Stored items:
═══

-- ==== Sys2Proof/Laws/State.lean ====
section
/-! SUPPORT. One lemma per field per update of the state: an update changes its own field and no other, and a unit reads back what
was put into it. -/

namespace Sys2Proof.Machine
open Sys2Proof

variable (s : State)

/-! ### setRg -/

@[simp] theorem State.setRg_pending (a : Nat) (v : Word) : (s.setRg a v).pending = s.pending := rfl
@[simp] theorem State.setRg_mem (a : Nat) (v : Word) : (s.setRg a v).mem = s.mem := rfl
@[simp] theorem State.setRg_tags (a : Nat) (v : Word) : (s.setRg a v).tags = s.tags := rfl
@[simp] theorem State.setRg_poison (a : Nat) (v : Word) : (s.setRg a v).poison = s.poison := rfl
@[simp] theorem State.setRg_ctrs (a : Nat) (v : Word) : (s.setRg a v).ctrs = s.ctrs := rfl
@[simp] theorem State.setRg_cores (a : Nat) (v : Word) : (s.setRg a v).cores = s.cores := rfl
@[simp] theorem State.setRg_dies (a : Nat) (v : Word) : (s.setRg a v).dies = s.dies := rfl
@[simp] theorem State.setRg_gens (a : Nat) (v : Word) : (s.setRg a v).gens = s.gens := rfl
@[simp] theorem State.setRg_dev (a : Nat) (v : Word) : (s.setRg a v).dev = s.dev := rfl
@[simp] theorem State.setRg_devBack (a : Nat) (v : Word) : (s.setRg a v).devBack = s.devBack := rfl
@[simp] theorem State.setRg_active (a : Nat) (v : Word) : (s.setRg a v).active = s.active := rfl
@[simp] theorem State.setRg_fresh (a : Nat) (v : Word) : (s.setRg a v).fresh = s.fresh := rfl
@[simp] theorem State.setRg_posted (a : Nat) (v : Word) : (s.setRg a v).posted = s.posted := rfl
@[simp] theorem State.setRg_troubles (a : Nat) (v : Word) : (s.setRg a v).troubles = s.troubles := rfl
@[simp] theorem State.setRg_resp (a : Nat) (v : Word) : (s.setRg a v).resp = s.resp := rfl
@[simp] theorem State.setRg_fenced (a : Nat) (v : Word) : (s.setRg a v).fenced = s.fenced := rfl
@[simp] theorem State.setRg_held (a : Nat) (v : Word) : (s.setRg a v).held = s.held := rfl
@[simp] theorem State.setRg_lds (a : Nat) (v : Word) : (s.setRg a v).lds = s.lds := rfl
@[simp] theorem State.setRg_cls (a : Nat) (v : Word) : (s.setRg a v).cls = s.cls := rfl
@[simp] theorem State.setRg_chans (a : Nat) (v : Word) : (s.setRg a v).chans = s.chans := rfl
@[simp] theorem State.setRg_dict (a : Nat) (v : Word) : (s.setRg a v).dict = s.dict := rfl
@[simp] theorem State.setRg_shape (a : Nat) (v : Word) : (s.setRg a v).shape = s.shape := rfl
@[simp] theorem State.setRg_rate96 (a : Nat) (v : Word) : (s.setRg a v).rate96 = s.rate96 := rfl
@[simp] theorem State.setRg_straps (a : Nat) (v : Word) : (s.setRg a v).straps = s.straps := rfl
@[simp] theorem State.setRg_stalled (a : Nat) (v : Word) : (s.setRg a v).stalled = s.stalled := rfl
@[simp] theorem State.setRg_hostWait (a : Nat) (v : Word) : (s.setRg a v).hostWait = s.hostWait := rfl
@[simp] theorem State.setRg_linksDown (a : Nat) (v : Word) : (s.setRg a v).linksDown = s.linksDown := rfl
@[simp] theorem State.setRg_tap (a : Nat) (v : Word) : (s.setRg a v).tap = s.tap := rfl
/-- Nothing else changes. -/
theorem State.setRg_rest (a : Nat) (v : Word) : { s.setRg a v with regs := s.regs } = s := rfl

/-! ### setFld -/

@[simp] theorem State.setFld_pending (a lsb w x : Nat) : (s.setFld a lsb w x).pending = s.pending := rfl
@[simp] theorem State.setFld_mem (a lsb w x : Nat) : (s.setFld a lsb w x).mem = s.mem := rfl
@[simp] theorem State.setFld_tags (a lsb w x : Nat) : (s.setFld a lsb w x).tags = s.tags := rfl
@[simp] theorem State.setFld_poison (a lsb w x : Nat) : (s.setFld a lsb w x).poison = s.poison := rfl
@[simp] theorem State.setFld_ctrs (a lsb w x : Nat) : (s.setFld a lsb w x).ctrs = s.ctrs := rfl
@[simp] theorem State.setFld_cores (a lsb w x : Nat) : (s.setFld a lsb w x).cores = s.cores := rfl
@[simp] theorem State.setFld_dies (a lsb w x : Nat) : (s.setFld a lsb w x).dies = s.dies := rfl
@[simp] theorem State.setFld_gens (a lsb w x : Nat) : (s.setFld a lsb w x).gens = s.gens := rfl
@[simp] theorem State.setFld_dev (a lsb w x : Nat) : (s.setFld a lsb w x).dev = s.dev := rfl
@[simp] theorem State.setFld_devBack (a lsb w x : Nat) : (s.setFld a lsb w x).devBack = s.devBack := rfl
@[simp] theorem State.setFld_active (a lsb w x : Nat) : (s.setFld a lsb w x).active = s.active := rfl
@[simp] theorem State.setFld_fresh (a lsb w x : Nat) : (s.setFld a lsb w x).fresh = s.fresh := rfl
@[simp] theorem State.setFld_posted (a lsb w x : Nat) : (s.setFld a lsb w x).posted = s.posted := rfl
@[simp] theorem State.setFld_troubles (a lsb w x : Nat) : (s.setFld a lsb w x).troubles = s.troubles := rfl
@[simp] theorem State.setFld_resp (a lsb w x : Nat) : (s.setFld a lsb w x).resp = s.resp := rfl
@[simp] theorem State.setFld_fenced (a lsb w x : Nat) : (s.setFld a lsb w x).fenced = s.fenced := rfl
@[simp] theorem State.setFld_held (a lsb w x : Nat) : (s.setFld a lsb w x).held = s.held := rfl
@[simp] theorem State.setFld_lds (a lsb w x : Nat) : (s.setFld a lsb w x).lds = s.lds := rfl
@[simp] theorem State.setFld_cls (a lsb w x : Nat) : (s.setFld a lsb w x).cls = s.cls := rfl
@[simp] theorem State.setFld_chans (a lsb w x : Nat) : (s.setFld a lsb w x).chans = s.chans := rfl
@[simp] theorem State.setFld_dict (a lsb w x : Nat) : (s.setFld a lsb w x).dict = s.dict := rfl
@[simp] theorem State.setFld_shape (a lsb w x : Nat) : (s.setFld a lsb w x).shape = s.shape := rfl
@[simp] theorem State.setFld_rate96 (a lsb w x : Nat) : (s.setFld a lsb w x).rate96 = s.rate96 := rfl
@[simp] theorem State.setFld_straps (a lsb w x : Nat) : (s.setFld a lsb w x).straps = s.straps := rfl
@[simp] theorem State.setFld_stalled (a lsb w x : Nat) : (s.setFld a lsb w x).stalled = s.stalled := rfl
@[simp] theorem State.setFld_hostWait (a lsb w x : Nat) : (s.setFld a lsb w x).hostWait = s.hostWait := rfl
@[simp] theorem State.setFld_linksDown (a lsb w x : Nat) : (s.setFld a lsb w x).linksDown = s.linksDown := rfl
@[simp] theorem State.setFld_tap (a lsb w x : Nat) : (s.setFld a lsb w x).tap = s.tap := rfl
/-- Nothing else changes. -/
theorem State.setFld_rest (a lsb w x : Nat) : { s.setFld a lsb w x with regs := s.regs } = s := rfl

/-! ### setBit -/

@[simp] theorem State.setBit_pending (a i : Nat) (b : Bool) : (s.setBit a i b).pending = s.pending := rfl
@[simp] theorem State.setBit_mem (a i : Nat) (b : Bool) : (s.setBit a i b).mem = s.mem := rfl
@[simp] theorem State.setBit_tags (a i : Nat) (b : Bool) : (s.setBit a i b).tags = s.tags := rfl
@[simp] theorem State.setBit_poison (a i : Nat) (b : Bool) : (s.setBit a i b).poison = s.poison := rfl
@[simp] theorem State.setBit_ctrs (a i : Nat) (b : Bool) : (s.setBit a i b).ctrs = s.ctrs := rfl
@[simp] theorem State.setBit_cores (a i : Nat) (b : Bool) : (s.setBit a i b).cores = s.cores := rfl
@[simp] theorem State.setBit_dies (a i : Nat) (b : Bool) : (s.setBit a i b).dies = s.dies := rfl
@[simp] theorem State.setBit_gens (a i : Nat) (b : Bool) : (s.setBit a i b).gens = s.gens := rfl
@[simp] theorem State.setBit_dev (a i : Nat) (b : Bool) : (s.setBit a i b).dev = s.dev := rfl
@[simp] theorem State.setBit_devBack (a i : Nat) (b : Bool) : (s.setBit a i b).devBack = s.devBack := rfl
@[simp] theorem State.setBit_active (a i : Nat) (b : Bool) : (s.setBit a i b).active = s.active := rfl
@[simp] theorem State.setBit_fresh (a i : Nat) (b : Bool) : (s.setBit a i b).fresh = s.fresh := rfl
@[simp] theorem State.setBit_posted (a i : Nat) (b : Bool) : (s.setBit a i b).posted = s.posted := rfl
@[simp] theorem State.setBit_troubles (a i : Nat) (b : Bool) : (s.setBit a i b).troubles = s.troubles := rfl
@[simp] theorem State.setBit_resp (a i : Nat) (b : Bool) : (s.setBit a i b).resp = s.resp := rfl
@[simp] theorem State.setBit_fenced (a i : Nat) (b : Bool) : (s.setBit a i b).fenced = s.fenced := rfl
@[simp] theorem State.setBit_held (a i : Nat) (b : Bool) : (s.setBit a i b).held = s.held := rfl
@[simp] theorem State.setBit_lds (a i : Nat) (b : Bool) : (s.setBit a i b).lds = s.lds := rfl
@[simp] theorem State.setBit_cls (a i : Nat) (b : Bool) : (s.setBit a i b).cls = s.cls := rfl
@[simp] theorem State.setBit_chans (a i : Nat) (b : Bool) : (s.setBit a i b).chans = s.chans := rfl
@[simp] theorem State.setBit_dict (a i : Nat) (b : Bool) : (s.setBit a i b).dict = s.dict := rfl
@[simp] theorem State.setBit_shape (a i : Nat) (b : Bool) : (s.setBit a i b).shape = s.shape := rfl
@[simp] theorem State.setBit_rate96 (a i : Nat) (b : Bool) : (s.setBit a i b).rate96 = s.rate96 := rfl
@[simp] theorem State.setBit_straps (a i : Nat) (b : Bool) : (s.setBit a i b).straps = s.straps := rfl
@[simp] theorem State.setBit_stalled (a i : Nat) (b : Bool) : (s.setBit a i b).stalled = s.stalled := rfl
@[simp] theorem State.setBit_hostWait (a i : Nat) (b : Bool) : (s.setBit a i b).hostWait = s.hostWait := rfl
@[simp] theorem State.setBit_linksDown (a i : Nat) (b : Bool) : (s.setBit a i b).linksDown = s.linksDown := rfl
@[simp] theorem State.setBit_tap (a i : Nat) (b : Bool) : (s.setBit a i b).tap = s.tap := rfl
/-- Nothing else changes. -/
theorem State.setBit_rest (a i : Nat) (b : Bool) : { s.setBit a i b with regs := s.regs } = s := rfl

═══

# [REQUIRED ACTION]
Your answer should be the lines above, from the line containing "theorem State.setRg_rest (a" up to and including the line containing "x).cores = s.cores := rfl", reproduced exactly and with nothing else.

# [RESPONSE TO THE EXERCISE]
theorem State.setRg_rest (a : Nat) (v : Word) : { s.setRg a v with regs := s.regs } = s := rfl

/-! ### setFld -/

@[simp] theorem State.setFld_pending (a lsb w x : Nat) : (s.setFld a lsb w x).pending = s.pending := rfl
@[simp] theorem State.setFld_mem (a lsb w x : Nat) : (s.setFld a lsb w x).mem = s.mem := rfl
@[simp] theorem State.setFld_tags (a lsb w x : Nat) : (s.setFld a lsb w x).tags = s.tags := rfl
@[simp] theorem State.setFld_poison (a lsb w x : Nat) : (s.setFld a lsb w x).poison = s.poison := rfl
@[simp] theorem State.setFld_ctrs (a lsb w x : Nat) : (s.setFld a lsb w x).ctrs = s.ctrs := rfl
@[simp] theorem State.setFld_cores (a lsb w x : Nat) : (s.setFld a lsb w x).cores = s.cores := rfl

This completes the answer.